What I failed to mention to him, which I clarified at this later conversation, was that the list is there to serve as a light. I jam pack my list with all the things I want to accomplish, but I hardly ever get to check all of them off. The mindset differs in the fact that I look at the ones I did check off, and think to myself, “Look how far I’ve come.” As for the rest, they are re-written again for the next list on another time, another day. The ability to do this lies in the non-expectation of an end result. When I want an end-result right away, I too, feel frustration, stress, anger, and insufficiency. I’ve been there, many times!
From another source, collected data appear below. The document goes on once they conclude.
-- ==== Sys2Proof/Machine/Scan.lean ====
section
/-! DEFINITION. SCAN (R486 to R491): its command, the end of a frame's examination, and its time limit. -/

namespace Sys2Proof.Machine

/-- The implicit session: tap S alone at SCAN_SIZE, the whole frame, no SKIP and no flags (R490). -/
def State.scanSession (s : State) : Vid :=
  let z := s.beadD 0x0E82 [0x80, 2, 0xE0, 1]
  { sW := u16 z 0, sH := u16 z 2, cropW := sensorW s.sensor, cropH := sensorH s.sensor }

/-- SCAN: the command starts, on the host's session or on one of its own (R488, R490), unless SCAN may not write
its buffer (R27). -/
def execScan (tag : Fin 64) (s : State) : Host.Outcome State Fault Refusal :=
  match s.cmd? tag.val with
  | none => .next s
  | some c =>
    if s.mayBegin c 0xE0 .scan && s.scan.tag.isNone && (s.pllvOn || s.flag VIDIN.STAT_SESSION) then
      if !s.mayWrite .scan c.p2 4096 then .next (s.refuseWrite .scan c.p2 4096 tag.val).settle
      else if s.rd VIDIN.STAT_SESSION == 1 && s.vid.sW == 0 then .next (s.endOpen tag.val stBusy).settle
      else
        let mask := if c.p0 == 0 then s.rd SCAN.CFG_SYMBOLOGIES else c.p0 % 16
        let s := (s.start tag.val).setScan fun _ => { tag := some tag.val, mask := mask }
        let s := (s.wr SCAN.STAT_STATE 1).wr SCAN.STAT_FRAMES 0
        .next (if s.flag VIDIN.STAT_SESSION then s else s.sessionOpen 2 s.scanSession).settle
    else .next s

/-- The command ends, and with it an implicit session (R490). -/
def State.scanEnd (s : State) (status r0 r1 : Nat) : State :=
  match s.scan.tag with
  | none => s
  | some t =>
    let s := (s.setScan fun _ => {}).wr SCAN.STAT_STATE 0
    let s := if s.rd VIDIN.STAT_SESSION == 2 then s.sessionClose else s
    s.complete t status r0 r1

/-- A symbol as SCAN reports it under a mask (R487): an EAN-13 with a leading 0 is a UPC-A where UPC-A is enabled, and a UPC-A
an EAN-13 with a leading 0 where it is not. -/
def reported (mask : Nat) (y : Symbol) : Option (Nat × List Nat) :=
  let l := y.payload.map (·.toNat)
  let digits := if y.sym.toNat == 2 then 0x30 :: l else l
  match y.sym.toNat with
  | 0 => if mask.testBit 0 then some (0, l) else none
  | 3 => if mask.testBit 3 then some (3, l) else none
  | _ =>
    if digits.head? == some 0x30 && mask.testBit 2 then some (2, digits.drop 1)
    else if mask.testBit 1 then some (1, digits)
    else none

/-- The symbol is a QR Code of a version above QR_MAX_VERSION (R489). -/
def State.tooBig (s : State) (y : Symbol) : Bool := y.sym.toNat == 0 && s.rd SCAN.CFG_QR_MAX_VERSION < y.version.toNat

/-- The symbol whose centre lies nearest the frame centre, and on a tie the one with the lower symbology code (R489). -/
def State.nearest (s : State) (l : List (Symbol × Nat × List Nat)) : Option (Symbol × Nat × List Nat) :=
  let far := fun (y : Symbol) =>
    let dx : Int := 2 * (y.x.toNat : Int) - s.vid.sW
    let dy : Int := 2 * (y.y.toNat : Int) - s.vid.sH
    dx * dx + dy * dy
  l.foldl (fun best p =>
    match best with
    | none => some p
    | some b => if far p.1 < far b.1 || (far p.1 == far b.1 && p.2.1 < b.2.1) then some p else best) none

/-- The header of a result (R491). -/
def scanHeader (y : Symbol) (sym len seq : Nat) : List Nat :=
  let qr := sym == 0
  leBytes 2 len ++ [sym, y.flags.toNat, if qr then y.version.toNat else 0, if qr then y.level.toNat else 0] ++
    leBytes 2 (if qr then y.corrected.toNat else 0) ++ leBytes 4 seq ++ leBytes 2 y.x.toNat ++ leBytes 2 y.y.toNat

/-- SCAN_FRAME_DONE: the examination of a frame ends; a read completes the command, else the newest frame follows (R489,
R491). -/
def execScanFrameDone (r : ScanResult) (s : State) : Host.Outcome State Fault Refusal :=
  match s.scan.tag, s.scan.cur with
  | some t, some (_, seq) =>
    if s.awake then
      let big := r.read.filter s.tooBig
      let good := (r.read.filter fun y => !s.tooBig y).filterMap fun y => (reported s.scan.mask y).map fun p => (y, p)
      let s := (s.bump SCAN.FAIL_UNREAD r.unread.toNat).bump SCAN.FAIL_REJECTED big.length
      let s := ((s.bump SCAN.STAT_FRAMES).wr SCAN.STAT_LAST_MS r.ms.toNat).setScan fun x =>
        { x with cur := none, frames := x.frames + 1 }
      match s.nearest good with
      | some (y, sym, payload) =>
        let a := ((s.cmd? t).map (·.p2)).getD 0
        let s := s.writeMem .sram a (scanHeader y sym payload.length (seq % 2 ^ 32) ++ payload)
        let n := s.scan.frames
        .next ((s.bump SCAN.COUNT_READS).scanEnd stOK (payload.length % 65536 + 65536 * sym) n).settle
      | none => .next ((s.wr SCAN.STAT_STATE 1).scanTake).settle
    else .next s
  | _, _ => .next s

/-- SCAN_TIME_LIMIT: the limit has passed since the command's start (R491). -/
def execScanTimeLimit (s : State) : Host.Outcome State Fault Refusal :=
  if s.awake && s.scan.tag.isSome then
    let (n, s) := s.openWord
    .next ((s.bump SCAN.COUNT_TIMEOUTS).scanEnd stTimeout 0 n).settle
  else .next s

end Sys2Proof.Machine
end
But that does no one any good. So instead, look at it from a place of gratitude. You were gifted with one additional day, and you added to your life in different ways. Forget that you didn’t get to the end. There is so much joy to be found in the anticipation of an end result, that more often than not, the end seems a bit underwhelming when we DO reach it anyway.

So here is a short, quick guide on how to implement small changes in order to achieve even larger ones, at a slow, steady pace.

  • Start with a list. As mentioned above, I write a list in the beginning of the month that I want to see myself accomplish. Something as simple as “Read Two Books” or something more complicated like “De-clutter my Life”. Obviously, the latter requires a bit more work. These more difficult ones, I break down into steps on my daily lists. For example, I would have on my to-do list “De-clutter the closet” on one day, “De-clutter the pantry” on another day, “De-clutter relationships” on yet another day, and so on. The most important thing is to act on these small changes, without expecting to accomplish the big change. Eventually, the small changes add up, and you’ll soon realize that you’ve accomplished the big one, even if it IS a few months down the road.
  • Let go of the list. Give yourself the space to NOT accomplish, and that will be more helpful than locking yourself in with the pressures that cause you to give up completely. Sometimes, we don’t finish, which simply means that there’s another time and place for that change to occur. Let it go, and revisit later.
  • Create mini challenges. I absolutely LOVE mini challenges. I do them ALL the time. Sometimes I call them my own personal social experiments. When I wanted to stop contributing to plastic waste, I started with the challenge of bringing a reusable bottle all the time. I then moved up to not using plastic grocery bags. And then I challenged us to not buy any plastic grocery shopping. Eventually, we graduated to the challenge of not buying take out foods which use plastic. We created the challenge of not using a straw whenever we order a drink. The funny thing is, all these mini experiments are small changes that end up sticking with us and changing our habits. We now hardly introduce any plastic into our lives, through the slow process of adding in one small change at a time. Imagine if we embarked by cutting out all plastic completely, and at once. Would we have been able to push through without feeling despair? Probably not! Creating mini challenges are an absolute fun, easy, light-hearted way to change a lifestyle.
  • Be Optimistic. I don’t believe in the word negligible. I am very optimistic about how far our actions can take us, as well as how we can change a world. Be optimistic and trust that the small changes you are making do have an effect, even if you can’t quite see it yet.
  • Let Go of the Expectations. Expectations could be the most detrimental part of the journey. It makes us feel as if we aren’t enough. Let all that negativity go, and just go with the flow.
  • Slow and steady. But mostly, steady. This is another way of saying, keep it going. Small changes are great in that they are akin to a snowball. Once you make a change, the next change becomes easier, and easier, and easier. Once we see the world in a different way, we become more open to different perspectives. Once we question how society raised us, we find less fear in questioning everything. When you ask the question, “Which is stronger, a rock or a river?”, it is easy to say a rock. But when you look at the way a river forms a canyon, and you can see how the steady flow of some small force can be strong enough, over time, to change a larger structure. Slow and steady wins a race, but mostly, steady.